Transcriptome sequencing and assembly
To provide evidence of transcripts for genome structure annotation, we conducted RNA-seq for four developmental stages of egg, larva, pupae, and adults (male and female) reared under normal conditions as described above. To identify the differentially expressed genes between normal (ND) and diapausing larvae, we constructed another two RNA-seq libraries for the long-day (LD) and short-day (SD) induced 5thinstar larvae.

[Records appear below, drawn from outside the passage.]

-- ==== Sys2Proof/Machine/Legal.lean ====
section
/-! DEFINITION. What is ILLEGAL in a word and its prefixes alone (02 R47 to R53, R60, and each instruction's own rule), and which
registers an instruction names (06 R154, 01 R17), as functions of the instruction. -/
namespace Sys2Proof.Machine

/-! ### Prefix values (R48 to R50) -/

/-- The payload of the MOD hint; zero where there is none (R51). -/
def pfMod (pf : List Pf) : BitVec 24 :=
  match pf with
  | [] => 0
  | .mod x :: _ => x
  | _ :: r => pfMod r

/-- The scalar that replaces operand a (R49). -/
def pfSubA (pf : List Pf) : Option Nat :=
  match pf with
  | [] => none
  | .suba n :: _ => some n.toNat
  | .subab a _ :: _ => some a.toNat
  | _ :: r => pfSubA r

/-- The scalar that replaces operand b (R49). -/
def pfSubB (pf : List Pf) : Option Nat :=
  match pf with
  | [] => none
  | .subb n :: _ => some n.toNat
  | .subab _ b :: _ => some b.toNat
  | _ :: r => pfSubB r

/-- The PRIO hint's level (R48). -/
def pfPrio (pf : List Pf) : Nat :=
  match pf with
  | [] => 0
  | .prio l :: _ => l.toNat
  | _ :: r => pfPrio r

/-- The HIMM payloads in fetch order. -/
def pfHimms (pf : List Pf) : List (BitVec 28) :=
  match pf with
  | [] => []
  | .himm x :: r => x :: pfHimms r
  | _ :: r => pfHimms r

/-- A HIMM as a 32-bit integer or packed operand (R50). -/
def himmInt (pf : List Pf) : Option Word :=
  match pfHimms pf with
  | [] => none
  | [x] => some (x.signExtend 32)
  | x :: y :: _ => some ((x ++ y : BitVec 56).setWidth 32)

/-- A HIMM as an F32 operand (R50). -/
def himmF32 (pf : List Pf) : Option Word :=
  match pfHimms pf with
  | [] => none
  | [x] => some (x ++ 0#4)
  | x :: y :: _ => some ((x ++ y : BitVec 56).setWidth 32)

/-- A HIMM as a 64-bit operand or a memory offset (R50). -/
def himm64 (pf : List Pf) : Option Dword :=
  match pfHimms pf with
  | [] => none
  | [x] => some (x.signExtend 64)
  | x :: y :: _ => some ((x ++ y : BitVec 56).signExtend 64)

/-- The memory offset: 0 without a HIMM (R62). -/
def himmOff (pf : List Pf) : Dword := (himm64 pf).getD 0

/-! ### MOD layouts (R51) -/

/-- The rounding mode of MOD[2:0]; 5 to 7 are ILLEGAL. -/
def modRm (x : BitVec 24) : Option Rm :=
  match (x.extractLsb' 0 3).toNat with
  | 0 => some .rne | 1 => some .rtz | 2 => some .rdn | 3 => some .rup | 4 => some .rna | _ => none

/-- The floating-point MOD's fields (an ILLEGAL rounding code reads RNE: the check comes before). -/
def fpMod (pf : List Pf) : FpMod :=
  let x := pfMod pf
  ⟨(modRm x).getD .rne, x.getLsbD 3, x.getLsbD 4, x.getLsbD 5⟩

/-- A floating-point MOD payload: which of rounding, SAT, FTZ, NANOV the instruction's rule allows (R51, R77). -/
def fpModOk (rm sat ftz nanov : Bool) (x : BitVec 24) : Bool :=
  (modRm x).isSome && decide (x.extractLsb' 6 18 = 0#18)
    && (rm || decide (x.extractLsb' 0 3 = 0#3)) && (sat || !x.getLsbD 3) && (ftz || !x.getLsbD 4)
    && (nanov || !x.getLsbD 5) && !(x.getLsbD 3 && x.getLsbD 5)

In total, 7 RNA-seq libraries were constructed, including one for eggs, three for larvae, one for pupae, one for male adults and one for female adults of PFM. All libraries were prepared using VAHTSTM mRNA-seq V2 Library Prep Kit for Illumina according to the manufacturer’s instructions (Vazyme, NanJing, China) and sequenced on an Illumina Novaseq platform to obtain 150-bp paired-end reads. After removing the low quality reads with Trimmomatic v0.38 (Bolger et al., 2014), the reads were mapped to the chromosome-level genome using Hisat v2.2.0 (D. Kim, Paggi, Park, Bennett, & Salzberg, 2019) and assembled with StringTie v2.1.2 (Pertea et al., 2015). FPKM (Fragments Per Kilobase per Million) values of each annotated gene in each RNA-seq were estimated with cufflinks v2.2.1 (D. Kim et al., 2013).

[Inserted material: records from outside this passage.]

/-- The commit of CSTEP operation `n`: indivisible on the record at `pa`, and an acquire after it; its release is done at its issue. -/
def State.commitStep (s : State) (gid n : Nat) (o : Op) (pa : Nat) : State :=
  let g := s.grp gid
  let w := s.lock pa
  if g.holds w && decide (s.homeWord (pa + 8) = g.cap.step) then
    let v := ((o.slots.getD 0 []).headD 0).toNat
    let u := match o.locs with
      | (_, .mem a path) :: _ => s.writeGlobal ((g.capHow o.pc (lwScope w).toNat).on path) (va48 o.base) a (leBytes 4 v)
      | _ => s
    let q := (u.homeSetWords (pa + 0x20) (o.slots.getD 1 [])).homeSetWord (pa + 8) (g.cap.step + 1)
    (q.modGrp gid (fun (k : Grp) => { k with cap := { k.cap with step := k.cap.step + 1, loads := 0, busy := false } }.opDone n)).acquireL1
      g.core g.ctx g.sup
  else s.modGrp gid (fun (k : Grp) => k.capLost.opDone n)

/-- Commits CSTEP operation `n` where its record is reached; a poisoned record word makes the operation fault instead (R339): it is
then short of its fault point. The Bool says that it faulted. -/
def State.tryCommit (s : State) (gid n : Nat) : State × Bool :=
  let g := s.grp gid
  match Tab.find g.ops n with
  | none => (s, false)
  | some o =>
    match s.capPa g with
    | none => (s.modGrp gid (fun (k : Grp) => k.capLost.opDone n), false)
    | some pa =>
      if s.memPoisoned pa 16 then (s.modGrp gid (fun (k : Grp) => { k with ops := Tab.put k.ops n { o with passed := false } }), true)
      else (s.commitStep gid n o pa, false)

/-- The commit in flight of a group. -/
def Grp.cstepOp (g : Grp) : Option Nat :=
  (g.ops.find? (fun p => p.2.passed && (match p.2.instr with | .cstep _ => true | _ => false))).map (fun p => p.1)

/-- A body is descheduled (R333); a commit in flight completes first (R339). -/
def State.capStop (s : State) (gid : Nat) (ended : Bool) : State :=
  let t := match (s.grp gid).cstepOp with
    | some n => (s.tryCommit gid n).1
    | none => s
  t.capDesched gid ended

/-- Taking a trap (R142 to R147): `rs` are the faults raised, in order, `behind` replay entries that stay behind the new
ones. Deferred entries are taken with it (R143). A body is descheduled (14 R333). MULTI: more than one entry holds a fault (R144), or both fragments raise a
cause in one clock (R151). A running PERC comes to its next boundary first (09 R244). A trap in a handler replaces the frame, which stays what the reply RETRY resumes (R150; log 61). -/
def State.takeTrap (sIn : State) (gid : Nat) (rs0 : List Raise) (behind : List ReplayEntry) : State :=
  let s0 := sIn.percStop gid
  let more := (s0.grp gid).raised.drop (sIn.grp gid).raised.length
  let rs := rs0 ++ more
  let s := s0.capStop gid false
  let g0 := s.grp gid
  -- a fragment that reached a header arrives there before the frame is made (R136, R146), but for one that waits for a service reply
  let g1 := g0.allFrags.foldl (fun (k : Grp) p => match k.at p.1 with
    | some f => if f.arriving && !f.served then (k.putAt p.1 (some { f with arriving := false })).enterAt p.1 else k
    | none => k) g0
  let q := g1.deferred ++ (g1.unpassed.map (entryOf rs)) ++ behind
  let held := g1.deferred.foldl (fun m e => m ||| e.held) 0
  let dfr := g1.defer && !g1.inHandler
  let firsts := (g1.deferred.map (fun e => e.first held)) ++ rs.map Raise.first
  match firsts.head? with
  | none => s
  | some f0 =>
    let f := match f0 with | f => { f with lanes := if g1.deferred.isEmpty then f.lanes else held }
    let cause := match firsts.find? (fun x => inGroupCause x.cause) with | some x => x.cause | none => f.cause
    let multi := decide (1 < (q.filter (fun e => decide (e.cause ≠ 0))).length) || !more.isEmpty || (s.iss.both && rs.any (fun r => r.op.isNone))
    let tc := tcauseWord f.code q.length multi f.slot dfr f.cause
    let fr : Frame := { tcause := tc, tmask := f.m, tfault := f.lanes, exited := g1.exited, f0 := g1.f0, f1 := g1.f1
                        pc := f.pc, faddr := f.faddr, split := g1.split, replay := q }
    let s1 := (s.setGrp gid g1).modCore g1.core (fun k => k.dropPerc gid)
    let v := s1.vector g1 cause
    let w := if g1.tframe = 0 then some v.2 else v.2.writeLines g1 g1.tframe (frameDwords fr) 0 88
    let s2 := match w with | some t => t | none => v.2
    let g2 := { (s2.grp gid).capture with
      f0 := none, f1 := none, split := [], deferred := [], raised := [], frame := some fr
      frameKept := decide (g1.tframe = 0) || w.isNone }
    match v.1.1, w with
    | some h, some _ =>
      s2.setGrp gid { g2 with
        f0 := some (fragAt h g1.gmask), exited := 0, inHandler := true, tcause := tc, tmask := f.m
        tprev := pair (maskOfSlot g1.f1) (maskOfSlot g1.f0), tfault := f.lanes, escalated := false }
    | _, _ =>
      let s3 := s2.setGrp gid { g2 with escalated := true }
      if w.isNone then s3.raiseGroup gid [s3.instRcd g1 f 0x0E dfr false]
      else if inGroupCause cause then
        let x := (firsts.find? (fun x => inGroupCause x.cause)).getD f
        s3.raiseGroup gid [s3.instRcd g1 { x with lanes := f.lanes } cause dfr v.1.2]
      else s3

/-! ### Resuming from a frame -/

/-- Lines of consecutive vector registers. -/
def Grp.vlines (g : Grp) (vs : List Nat) : List Nat := vs.map g.vline

/-- Does every line an instruction names exist (06 R154)? -/
def Grp.linesOk (g : Grp) (ls : List Nat) : Bool := ls.all (fun l => decide (l < g.nlines) && decide (l ≤ 255))

/-- An operation made from a replay entry (R148): its registers are resolved anew (06 R154). -/
def opOfEntry (g : Grp) (i : Instr) (e : ReplayEntry) : Op :=
  { instr := i, words := e.words, pc := e.pc, slot := e.slot, kind := e.kind, m := e.m, todo := e.m &&& ~~~e.done
    passed := false, flag := e.flag, path := e.path, base := e.base, slots := e.slots
    lines := g.vlines (instrUses i).vw, reads := [], locs := [], locs2 := [], n := e.n, obj := none
    rel := releases i || (match i with | .arrv _ => true | _ => false), landed := e.done, view := g.view, ord := e.ord, body := e.body, after := e.after
    fm := e.fm }

/-- The tiles that a percolation run works on (09 R232): lines of X and of W. -/
def percLines (g : Grp) (x : Prc) : List Nat × List Nat :=
  let tile (i : Nat) : List Nat := (List.range 32).map (fun r => g.view.a.toNat + 32 * i + r)
  let n := if x.o = 1#1 then [0, 1, 2, 3] else [0]
  (n.flatMap tile, if x.m = 0#3 ∨ x.m = 3#3 then (n.map (fun i => i + 4)).flatMap tile else [])

/-- Re-injects a percolation run (09 R244): whether it went on or ended, else the ILLEGAL of its cap or of a tile that its register space does not hold (06 R154). -/
def State.percReinject (s : State) (gid : Nat) (i : Instr) (x : Prc) (e : ReplayEntry) : Option State :=
  let g := s.grp gid
  let l := percLines g x
  let o := { opOfEntry g i e with lines := l.1 ++ l.2, reads := [] }
  let g1 := ({ g with ops := Tab.put g.ops e.seq o }).flagUp e.flag
  let s1 := s.setGrp gid g1
  let cap := (g.scalar x.n.toNat).toNat
  if e.done = BitVec.allOnes 32 then some (s1.percEnd gid e.seq (some false) 4)
  else if cap = 0 ∨ 65535 < cap ∨ g.linesOk (l.1 ++ l.2) = false then none
  else if cap ≤ pstateCount g.pstate then some (s1.percEnd gid e.seq (some false) 2)
  else
    some (s1.modCore g.core (fun k => { k with percq := k.percq ++ [⟨gid, e.seq, Sparse.getList g.coef 0 16, cap, e.n, g.launch, percBlocks x (percStep g)⟩] }))

/-- Re-injects one entry (R148): an entry with nothing left to do is complete. The answer is none where the instruction, as it
now stands, is ILLEGAL. -/
def State.reinject (s : State) (gid : Nat) (e : ReplayEntry) : Option State :=
  let g := s.grp gid
  match decode e.words with
  | .error _ => none
  | .ok (i, _) =>
    let u := instrUses i
    if (instrIllegal i).isSome || !(g.linesOk (g.vlines (u.vr ++ u.vw))) || (u.sr ++ u.sw).any (fun n => decide (g.nsc ≤ n)) then none
    else
      match i with
      | .perc x => s.percReinject gid i x e
      | _ =>
        if e.m &&& ~~~e.done = 0 then some (s.setGrp gid (g.tlincDone e.seq))
        else some (s.setGrp gid ((({ g with ops := Tab.put g.ops e.seq (opOfEntry g i e) }).flagUp e.flag).pathUp e.path))

/-- Have the flags and the path counters room for the operations of these entries (01 R23, R24)? An entry that would raise one past its limit waits until
operations of the group complete. -/
def Grp.replayRoom (g : Grp) (es : List ReplayEntry) : Bool :=
  (List.range 12).all (fun i => decide (g.flagVal i + (es.filter (fun e => decide (e.flag = some i))).length ≤ 63))
    && [PathK.ld, .st, .win, .smp].all (fun p => decide (g.pathVal p + (es.filter (fun e => decide (e.path = some p))).length ≤ 255))

/-- Re-injects entries in queue order up to the first that is ILLEGAL: that one and those behind it are answered. -/
def State.reinjectAll (s : State) (gid : Nat) (es : List ReplayEntry) : State × List ReplayEntry :=
  match es with
  | [] => (s, [])
  | e :: r =>
    match s.reinject gid e with
    | some t => t.reinjectAll gid r
    | none => (s, e :: r)

/-- Forms the fragments of held lanes (R148): one for each continuation, entering its header if it stands at one. -/
def Grp.formHeld (g : Grp) (cs : List (Pos × Nat × BitVec 32)) : Grp :=
  match cs with
  | [] => g
  | (p, bko, m) :: r =>
    let wait := g.defer && decide (p.next = 0)
    let q := g.place { fragAt p.hdr m with pos := p, bko := bko, arriving := wait }
    ((if p.next = 0 ∧ wait = false then q.2.enterAt q.1 else q.2)).formHeld r

/-- A re-injected entry is ILLEGAL (R148): a new trap, with the fragments restored; it and the entries behind it stay queued, and hold no lane any more. -/
def State.replayTraps (s : State) (gid : Nat) (es : List ReplayEntry) : State :=
  match es with
  | [] => s
  | e :: r =>
    s.takeTrap gid [⟨1, 0, e.slot, e.m, 0, e.pc, e.pc, false, wordsOpcode e.words, none, false⟩]
      (({ e with cause := 1, held := 0 } :: r.map (fun k => { k with held := 0 })))

/-- The lanes that faults of a body's instructions hold, at their continuation: the body's one fragment, where there are such (14 R329, R334). -/
def bodyHeld (es : List ReplayEntry) : Option Frag :=
  match contLanes (es.filter (fun e => e.body)) with
  | (p, bko, m) :: _ => some { fragAt p.hdr m with pos := p, bko := bko }
  | [] => none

Differential gene expression among larvae reared at different photoperiod (SD, ND and LD) was assessed using cufflinks v2.2.1 (D. Kim et al., 2013). Genes with a fold-change ≥ 2 and q-value ≤ 0.05 were considered significant differentially expression genes (DEGs) between samples. For significantly expressed genes, up-regulated or down-regulated genes in both comparisons (ND vs. LD and ND vs. SD) were considered as genes related to diapause, while the FPKM values specifically high in the SD or LD condition were considered as light-induced genes. Gene expression visualization of DEGs were conducted with the Pheatmap R package.